I've seen what happens when we don't get it right and I don't believe we should wait around for more failure. Let me give you an example - the fate of many kids in my constituency was underlined by a series of Ofsted inspections at primary schools which noted that although the head teacher was committed, the teaching staff excellent and the buildings refitted and refurbished, the children were still not attaining. 'Why?' they asked, and then answered their own question by noting that too many children arrive at school 'unable to speak in a sentence', 'unable to recognise a letter or a number' and 'are incapable of resolving differences without violence'.

I have subsequently learnt that there are evidence based programmes that can tackle these issues, and I have tried to bring them to Nottingham. However we can't afford to give them to everyone. We can only afford to put a third of the teenage mums and their children through the Family Nurse Partnership, a particularly well evidenced based programme from the States. We need more money in Nottingham North and throughout the country to stop these issues arising.

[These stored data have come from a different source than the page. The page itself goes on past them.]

-- ==== Sys2Proof/Laws/State.lean ====
section
/-! SUPPORT. What each update of the state leaves alone, one lemma per field and update, and what reading an object gives after
each of them. -/

namespace Sys2Proof.Machine

variable (s : State)

/-! ### set -/

@[simp] theorem State.set_now (k : Nat) (v : Int) : (s.set k v).now = s.now := rfl
@[simp] theorem State.set_tbOff (k : Nat) (v : Int) : (s.set k v).tbOff = s.tbOff := rfl
@[simp] theorem State.set_tbFrac (k : Nat) (v : Int) : (s.set k v).tbFrac = s.tbFrac := rfl
@[simp] theorem State.set_blobs (k : Nat) (v : Int) : (s.set k v).blobs = s.blobs := rfl
@[simp] theorem State.set_secs (k : Nat) (v : Int) : (s.set k v).secs = s.secs := rfl
@[simp] theorem State.set_hbs (k : Nat) (v : Int) : (s.set k v).hbs = s.hbs := rfl
@[simp] theorem State.set_axes (k : Nat) (v : Int) : (s.set k v).axes = s.axes := rfl
@[simp] theorem State.set_encs (k : Nat) (v : Int) : (s.set k v).encs = s.encs := rfl
@[simp] theorem State.set_slots (k : Nat) (v : Int) : (s.set k v).slots = s.slots := rfl
@[simp] theorem State.set_lanes (k : Nat) (v : Int) : (s.set k v).lanes = s.lanes := rfl
@[simp] theorem State.set_port (k : Nat) (v : Int) : (s.set k v).port = s.port := rfl
@[simp] theorem State.set_rereading (k : Nat) (v : Int) : (s.set k v).rereading = s.rereading := rfl
@[simp] theorem State.set_gens (k : Nat) (v : Int) : (s.set k v).gens = s.gens := rfl
@[simp] theorem State.set_cap (k : Nat) (v : Int) : (s.set k v).cap = s.cap := rfl
@[simp] theorem State.set_tongs (k : Nat) (v : Int) : (s.set k v).tongs = s.tongs := rfl
@[simp] theorem State.set_discAt (k : Nat) (v : Int) : (s.set k v).discAt = s.discAt := rfl
@[simp] theorem State.set_disc (k : Nat) (v : Int) : (s.set k v).disc = s.disc := rfl
@[simp] theorem State.set_leftZero (k : Nat) (v : Int) : (s.set k v).leftZero = s.leftZero := rfl
@[simp] theorem State.set_latch (k : Nat) (v : Int) : (s.set k v).latch = s.latch := rfl
@[simp] theorem State.set_images (k : Nat) (v : Int) : (s.set k v).images = s.images := rfl
@[simp] theorem State.set_confirming (k : Nat) (v : Int) : (s.set k v).confirming = s.confirming := rfl
@[simp] theorem State.set_cfgDue (k : Nat) (v : Int) : (s.set k v).cfgDue = s.cfgDue := rfl
@[simp] theorem State.set_jq (k : Nat) (v : Int) : (s.set k v).jq = s.jq := rfl
@[simp] theorem State.set_jdrop (k : Nat) (v : Int) : (s.set k v).jdrop = s.jdrop := rfl
@[simp] theorem State.set_jarr (k : Nat) (v : Int) : (s.set k v).jarr = s.jarr := rfl
@[simp] theorem State.set_ring (k : Nat) (v : Int) : (s.set k v).ring = s.ring := rfl
@[simp] theorem State.set_holdAt (k : Nat) (v : Int) : (s.set k v).holdAt = s.holdAt := rfl
@[simp] theorem State.set_sessions (k : Nat) (v : Int) : (s.set k v).sessions = s.sessions := rfl
@[simp] theorem State.set_freed (k : Nat) (v : Int) : (s.set k v).freed = s.freed := rfl
@[simp] theorem State.set_locks (k : Nat) (v : Int) : (s.set k v).locks = s.locks := rfl
@[simp] theorem State.set_best (k : Nat) (v : Int) : (s.set k v).best = s.best := rfl
@[simp] theorem State.set_bestAt (k : Nat) (v : Int) : (s.set k v).bestAt = s.bestAt := rfl
@[simp] theorem State.set_queue (k : Nat) (v : Int) : (s.set k v).queue = s.queue := rfl
@[simp] theorem State.set_flights (k : Nat) (v : Int) : (s.set k v).flights = s.flights := rfl
@[simp] theorem State.set_routes (k : Nat) (v : Int) : (s.set k v).routes = s.routes := rfl
@[simp] theorem State.set_hostOut (k : Nat) (v : Int) : (s.set k v).hostOut = s.hostOut := rfl
@[simp] theorem State.set_opens (k : Nat) (v : Int) : (s.set k v).opens = s.opens := rfl
@[simp] theorem State.set_last06 (k : Nat) (v : Int) : (s.set k v).last06 = s.last06 := rfl
@[simp] theorem State.set_last07 (k : Nat) (v : Int) : (s.set k v).last07 = s.last07 := rfl
@[simp] theorem State.set_last08 (k : Nat) (v : Int) : (s.set k v).last08 = s.last08 := rfl
@[simp] theorem State.set_txs (k : Nat) (v : Int) : (s.set k v).txs = s.txs := rfl
@[simp] theorem State.set_txUse (k : Nat) (v : Int) : (s.set k v).txUse = s.txUse := rfl
@[simp] theorem State.set_fences (k : Nat) (v : Int) : (s.set k v).fences = s.fences := rfl
@[simp] theorem State.set_heldW (k : Nat) (v : Int) : (s.set k v).heldW = s.heldW := rfl
@[simp] theorem State.set_naz (k : Nat) (v : Int) : (s.set k v).naz = s.naz := rfl
@[simp] theorem State.set_can (k : Nat) (v : Int) : (s.set k v).can = s.can := rfl
@[simp] theorem State.set_power (k : Nat) (v : Int) : (s.set k v).power = s.power := rfl
@[simp] theorem State.set_fw (k : Nat) (v : Int) : (s.set k v).fw = s.fw := rfl
@[simp] theorem State.set_raised (k : Nat) (v : Int) : (s.set k v).raised = s.raised := rfl
@[simp] theorem State.set_outs (k : Nat) (v : Int) : (s.set k v).outs = s.outs := rfl
@[simp] theorem State.set_freeCtr (k : Nat) (v : Int) : (s.set k v).freeCtr = s.freeCtr := rfl
@[simp] theorem State.set_pending (k : Nat) (v : Int) : (s.set k v).pending = s.pending := rfl
@[simp] theorem State.set_blob (k : Nat) (v : Int) (j : Nat) : (s.set k v).blob j = s.blob j := rfl
@[simp] theorem State.set_cfgOf (k : Nat) (v : Int) (c : Fin 2) (j : Nat) : (s.set k v).cfgOf c j = s.cfgOf c j := rfl
@[simp] theorem State.set_cfg (k : Nat) (v : Int) (j : Nat) : (s.set k v).cfg j = s.cfg j := rfl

If the children are arriving at school unable to communicate, progress, or resolve differences, then the traditional model will have been to identify these children and to try and provide help to them – however sometimes it is too late. The sensitive window for emotional sensitivity and empathy lies within the first 18 months of life. Bruce Perry, an academic, has a story that illustrates this. A boy was routinely abandoned by his nanny morning to night for the first 18 months of his life before his working parents found out. By the age of 14, despite being well cared for in the interim, and a great deal of money spent in trying to treat his various problems, he was....

Rocking and humming to himself, friendless and desperately lonely and depressed: a boy who didn't want to make eye contact with other people, who still had the screaming, violent temper tantrums of a three-or-four year old; a boy who desperately needed the stimulation that his brain had missed during the first months of life.

It's just desperately sad. One of my recommendations is for regular and purposeful assessments to pick up issues like this early enough for something to be done about them. None of it is going to be particularly easy, but with political will it can be achieved.

Government needs to keep funding early intervention, and to increase expenditure. I recognise this and indeed for some complex programmes where interim predicative outcome measures can't be found then this is also the only choice. However if the market will invest in the good of the children, then I think we would be foolish to miss this opportunity. It's high time that investors reconnected with those who are more disadvantaged in society, and having a vested interest in improving their lot would be a good driving force. Ultimately if the investors don't like the rates of return that the Government and local areas will want to, and should, set cautiously, then this might not work. However I think it's worth a go to give all children the best chance they can, and I hope that the pilots that I recommend as a first step will demonstrate this.